-- ==== Sys2Proof/Config.lean ====
section
/-! DEFINITION. The parameters of 00_scope.md R8 (the decided ones with their value, the OPEN ones without a
body) and the free values of what the spec leaves open. Nothing in Lean can evaluate an `opaque` constant. -/

namespace Sys2Proof.Config

/-- Largest address RR and WR encode (`ADDR_BITS` = 6, R77). -/
def addrMax : Nat := 0x3F

/-- `RX_BLOCK_LEN` (R262). -/
def rxBlockLen : Nat := 128

/-- `SER_BUF_LEN` (R240). -/
def serBufLen : Nat := 64

/-- `FRAME_BUF_LEN` (R250). -/
def frameBufLen : Nat := 64

/-- `VEC_MAX` (R81). -/
def vecMax : Nat := 255

/-- `EMPTY_CHUNK_FAULT`, at the value R8 and R256 decide. Assumption 17. -/
def emptyChunkFault : EmptyChunkFault := .frameDecodeFailure

/-- `SETTLE_EX_MS`, about 1 ms, in microseconds: a wait of the requester; no rule of the block uses it (R313, R330). -/
def settleExMicros : Nat := 1000

/-- `SETTLE_RT_MS`, about 1.5 ms, in microseconds: a wait of the requester (R313, R330). -/
def settleRtMicros : Nat := 1500

/-- `SETTLE_WR_MS`, OPEN: a wait of the requester (R322). That it is a whole number of milliseconds is the model's: R8
leaves open whether it may be a fraction, and no rule of the block reads it (DESIGN CHOICE, assumption 16). -/
opaque settleWrMs : Nat

/-- `TREF_ADDR`, OPEN: where the requester reads the temperature reference (R314). -/
opaque trefAddr : Byte

/-- `SENS`, OPEN: µT per count for a gain, resolution, hall configuration and axis (R203, R209). -/
opaque sens : Gain → Resolution → HallConf → Axis → F32

/-- The pattern `TEMP_SCALE` is drawn from; see `tempScale`. -/
opaque tempScaleBits : F32

/-- `TEMP_SCALE`, OPEN but finite and non-zero (R206, R209): `tempScaleBits` where that is finite and non-zero
(so every such value is possible), 1.0 otherwise. DEDUCED, assumption 11. -/
def tempScale : F32 :=
  if tempScaleBits.extractLsb' 23 8 = 0xFF#8 ∨ tempScaleBits.extractLsb' 0 31 = 0#31 then 0x3F800000#32
  else tempScaleBits

/-- `REF_OFFSET`, OPEN (R206). -/
opaque refOffset : Word16 → F32

/-- `TCMP_ADJ`, OPEN (R207). -/
opaque tcmpAdj : F32 → Snap → F32

/-- The converter's parameters, as the arguments R8 makes of them. Configuration, never part of State. -/
structure ConvParams where
  sens      : Gain → Resolution → HallConf → Axis → F32
  tempScale : F32
  refOffset : Word16 → F32
  tcmpAdj   : F32 → Snap → F32

/-- The block's own parameters. -/
def convParams : ConvParams :=
  { sens := sens, tempScale := tempScale, refOffset := refOffset, tcmpAdj := tcmpAdj }

/-! Free values of a NaN result: functions of the operation and its operands, so that CONV stays deterministic (R211,
law 4). PRESUMED from IEEE 754, assumption 9. -/

/-- Free value: the sign of a NaN result, which IEEE 754 leaves open. -/
opaque freeNaNSign : FloatOp → F32 → F32 → Bool

/-- Free value: the payload of the NaN that an invalid operation gives. -/
opaque freeNaNPayload : FloatOp → F32 → F32 → BitVec 22

/-- Free value: whether a result of two NaN operands has the first one's payload. -/
opaque freeNaNFirst : FloatOp → F32 → F32 → Bool

/-- Free value: how many bytes the sink takes of the n-th offer that no entry of `State.sinkTakes` decides
(R259: any k ∈ 0…n; `offer` keeps it within the offer's length). DESIGN CHOICE, assumption 5. -/
opaque freeSinkTake : Nat → Nat

/-- Free value: what the source answers to a read that no entry of `State.source` decides (R262, I18). DESIGN CHOICE,
assumption 5. -/
opaque freeSourceRead : Nat → SourceAnswer

/-- Free value: the fields of `SNAP` that a block reset leaves unspecified (R310, I2). DESIGN CHOICE, assumption 6. -/
opaque freeSnap : Nat → Snap

end Sys2Proof.Config
end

######

## WHAT IS EXPECTED
Within the listing, how many lines include the string "decides"? Supply the number and no further words.

## ANSWER TO THIS TASK
2